*** Dataset records ***

-- ==== Sys2Proof/Machine/Dispatch.lean ====
section
/-! DEFINITION. One arm per instruction. -/

namespace Sys2Proof.Machine

def exec (i : Instr) (s : State) : Host.Outcome State Fault Refusal :=
  match i with
  | .nop => Sys2Proof.Machine.execNop s
  | .retfie => Sys2Proof.Machine.execRetfie s
  | .ret => Sys2Proof.Machine.execRet s
  | .disi k => Sys2Proof.Machine.execDisi k s
  | .pwrsav m => Sys2Proof.Machine.execPwrsav m s
  | .reset => Sys2Proof.Machine.execReset s
  | .goto a => Sys2Proof.Machine.execGoto a s
  | .bra n => Sys2Proof.Machine.execBra n s
  | .pushF f => Sys2Proof.Machine.execPushF f s
  | .popF f => Sys2Proof.Machine.execPopF f s
  | .movLit k d => Sys2Proof.Machine.execMovLit k d s
  | .movToF r f => Sys2Proof.Machine.execMovToF r f s
  | .movFromF f d => Sys2Proof.Machine.execMovFromF f d s
  | .bsetF f b => Sys2Proof.Machine.execBsetF f b s
  | .bclrF f b => Sys2Proof.Machine.execBclrF f b s
  | .sftac acc c => Sys2Proof.Machine.execSftac acc c s
  | .repeatDivide m n q r => Sys2Proof.Machine.execRepeatDivide m n q r s
  | .macClass acc x y => Sys2Proof.Machine.execMacClass acc x y s
  | .movD form => Sys2Proof.Machine.execMovD form s
  | .btsc src b => Sys2Proof.Machine.execBtsc src b s
  | .btss src b => Sys2Proof.Machine.execBtss src b s
  | .bitIndirect op p b => Sys2Proof.Machine.execBitIndirect op p b s

end Sys2Proof.Machine
end

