/-- R106, R111, R150 cause 4, R146: GOTO and BRA to an unimplemented address load pc and raise the address error: its
flag is set and the cause is marked (log 18), unless a trap of a greater level is pending or in progress (a reset) or
an address error handler runs (a fault). That no flag is written is the model's reading of "none stated" (log 41). -/
def Obligations.JumpToUnimplementedTraps : Prop :=
  ∀ (s : State) (i : Instr) (a : ProgAddr),
    ((∃ v, i = .goto v ∧ a = pcOf s.dev v) ∨
      ∃ n, i = .bra n ∧ a = pcOf s.dev (BitVec.ofInt 23 (s.pc.toNat + 2 + 2 * n.toInt))) →
    progImplemented s.dev a = false →
    (admitsTrap s .addressError →
      exec i s = .next { s with pc := a, badFetch := true, intcon1 := s.intcon1 ||| 0x0008#16 }) ∧
    (conflicts s .addressError → exec i s = .next (deviceReset .trapConflict { s with pc := a })) ∧
    (meetsOwnHandler s .addressError → exec i s = .fault (.hardTrapInOwnHandler .addressError))

/-- R102: RETFIE pops the second and the first word of the frame and restores SRL, IPL3 and pc from them by the
device's FRAME_LAYOUT (with the layout of D3 they are R102's slices; that a pc of fewer than 23 bits takes their low
PC_BITS is the model's choice, log 2); W15 ends 4 lower; nothing else changes but STKERR by R79's checks and the
INTTREG window of R170. That a pop with W15 = 0 counts as a wrap is the model's choice (log 22). -/
def Obligations.RetfieRestores : Prop :=
  ∀ s : State, ramWordAt s (sp s - 2#16) = true → ramWordAt s (sp s - 4#16) = true →
    ∃ t, exec .retfie s = .next t ∧
      t = { s with
        pc := t.pc
        w := s.w.set 15 (sp s - 4#16)
        sr := t.sr
        corcon := t.corcon
        intcon1 := s.intcon1 ||| stkerrIf (popStackError s (sp s) || popStackError s (sp s - 2#16))
        inttregFresh := false } ∧
      t.pc = pcOf s.dev (framePcOf s.dev.frame (ramWord s (sp s - 4#16)) (ramWord s (sp s - 2#16))) ∧
      srl t = frameSrlOf s.dev.frame (ramWord s (sp s - 4#16)) (ramWord s (sp s - 2#16)) ∧
      ipl3 t = frameIpl3Of s.dev.frame (ramWord s (sp s - 4#16)) (ramWord s (sp s - 2#16)) ∧
      (s.dev.frame = defaultFrame →
        t.pc = pcOf s.dev
          ((ramWord s (sp s - 2#16)).extractLsb' 0 7 ++ (ramWord s (sp s - 4#16)).extractLsb' 1 15 ++ 0#1) ∧
        srl t = (ramWord s (sp s - 2#16)).extractLsb' 8 8 ∧ ipl3 t = (ramWord s (sp s - 2#16)).getLsbD 7) ∧
      t.sr.extractLsb' 8 8 = s.sr.extractLsb' 8 8 ∧
      (∀ b, b ≠ 3 → t.corcon.getLsbD b = s.corcon.getLsbD b)
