@[simp] theorem writeDisicnt_pc (s : State) (v : BitVec 14) : (writeDisicnt s v).pc = s.pc := by unfold writeDisicnt; split <;> rfl
@[simp] theorem writeDisicnt_w (s : State) (v : BitVec 14) : (writeDisicnt s v).w = s.w := by unfold writeDisicnt; split <;> rfl
@[simp] theorem writeDisicnt_splim (s : State) (v : BitVec 14) : (writeDisicnt s v).splim = s.splim := by unfold writeDisicnt; split <;> rfl
@[simp] theorem writeDisicnt_splimWritten (s : State) (v : BitVec 14) : (writeDisicnt s v).splimWritten = s.splimWritten := by unfold writeDisicnt; split <;> rfl
@[simp] theorem writeDisicnt_sr (s : State) (v : BitVec 14) : (writeDisicnt s v).sr = s.sr := by unfold writeDisicnt; split <;> rfl
@[simp] theorem writeDisicnt_corcon (s : State) (v : BitVec 14) : (writeDisicnt s v).corcon = s.corcon := by unfold writeDisicnt; split <;> rfl
@[simp] theorem writeDisicnt_intcon1 (s : State) (v : BitVec 14) : (writeDisicnt s v).intcon1 = s.intcon1 := by unfold writeDisicnt; split <;> rfl
@[simp] theorem writeDisicnt_intcon2 (s : State) (v : BitVec 14) : (writeDisicnt s v).intcon2 = s.intcon2 := by unfold writeDisicnt; split <;> rfl
@[simp] theorem writeDisicnt_ifs (s : State) (v : BitVec 14) : (writeDisicnt s v).ifs = s.ifs := by unfold writeDisicnt; split <;> rfl
@[simp] theorem writeDisicnt_iec (s : State) (v : BitVec 14) : (writeDisicnt s v).iec = s.iec := by unfold writeDisicnt; split <;> rfl
@[simp] theorem writeDisicnt_ipc (s : State) (v : BitVec 14) : (writeDisicnt s v).ipc = s.ipc := by unfold writeDisicnt; split <;> rfl
@[simp] theorem writeDisicnt_inttreg (s : State) (v : BitVec 14) : (writeDisicnt s v).inttreg = s.inttreg := by unfold writeDisicnt; split <;> rfl
@[simp] theorem writeDisicnt_traprSet (s : State) (v : BitVec 14) : (writeDisicnt s v).traprSet = s.traprSet := by unfold writeDisicnt; split <;> rfl
@[simp] theorem writeDisicnt_cfSet (s : State) (v : BitVec 14) : (writeDisicnt s v).cfSet = s.cfSet := by unfold writeDisicnt; split <;> rfl
@[simp] theorem writeDisicnt_power (s : State) (v : BitVec 14) : (writeDisicnt s v).power = s.power := by unfold writeDisicnt; split <;> rfl
@[simp] theorem writeDisicnt_accA (s : State) (v : BitVec 14) : (writeDisicnt s v).accA = s.accA := by unfold writeDisicnt; split <;> rfl
@[simp] theorem writeDisicnt_accB (s : State) (v : BitVec 14) : (writeDisicnt s v).accB = s.accB := by unfold writeDisicnt; split <;> rfl
@[simp] theorem writeDisicnt_pins (s : State) (v : BitVec 14) : (writeDisicnt s v).pins = s.pins := by unfold writeDisicnt; split <;> rfl
@[simp] theorem writeDisicnt_bufPc (s : State) (v : BitVec 14) : (writeDisicnt s v).bufPc = s.bufPc := by unfold writeDisicnt; split <;> rfl
@[simp] theorem writeDisicnt_bufSrl (s : State) (v : BitVec 14) : (writeDisicnt s v).bufSrl = s.bufSrl := by unfold writeDisicnt; split <;> rfl
@[simp] theorem writeDisicnt_skid (s : State) (v : BitVec 14) : (writeDisicnt s v).skid = s.skid := by unfold writeDisicnt; split <;> rfl
@[simp] theorem writeDisicnt_mem (s : State) (v : BitVec 14) : (writeDisicnt s v).mem = s.mem := by unfold writeDisicnt; split <;> rfl
@[simp] theorem writeDisicnt_prog (s : State) (v : BitVec 14) : (writeDisicnt s v).prog = s.prog := by unfold writeDisicnt; split <;> rfl
@[simp] theorem writeDisicnt_inttregFresh (s : State) (v : BitVec 14) : (writeDisicnt s v).inttregFresh = s.inttregFresh := by unfold writeDisicnt; split <;> rfl
@[simp] theorem writeDisicnt_ramEpoch (s : State) (v : BitVec 14) : (writeDisicnt s v).ramEpoch = s.ramEpoch := by unfold writeDisicnt; split <;> rfl
@[simp] theorem writeDisicnt_badFetch (s : State) (v : BitVec 14) : (writeDisicnt s v).badFetch = s.badFetch := by unfold writeDisicnt; split <;> rfl
@[simp] theorem writeDisicnt_divideLoops (s : State) (v : BitVec 14) : (writeDisicnt s v).divideLoops = s.divideLoops := by unfold writeDisicnt; split <;> rfl
@[simp] theorem writeDisicnt_draws (s : State) (v : BitVec 14) : (writeDisicnt s v).draws = s.draws := by unfold writeDisicnt; split <;> rfl
@[simp] theorem writeDisicnt_agenda (s : State) (v : BitVec 14) : (writeDisicnt s v).agenda = s.agenda := by unfold writeDisicnt; split <;> rfl
@[simp] theorem writeDisicnt_dev (s : State) (v : BitVec 14) : (writeDisicnt s v).dev = s.dev := by unfold writeDisicnt; split <;> rfl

*** End of Dataset records ***

▶ **What the task requires**
Repeat verbatim the opening run of entries, ending with the line that contains "Sys2Proof.Machine.execDisi k s".

▶ **Exercise answer**
-- ==== Sys2Proof/Machine/Dispatch.lean ====
section
/-! DEFINITION. One arm per instruction. -/

namespace Sys2Proof.Machine

def exec (i : Instr) (s : State) : Host.Outcome State Fault Refusal :=
  match i with
  | .nop => Sys2Proof.Machine.execNop s
  | .retfie => Sys2Proof.Machine.execRetfie s
  | .ret => Sys2Proof.Machine.execRet s
  | .disi k => Sys2Proof.Machine.execDisi k s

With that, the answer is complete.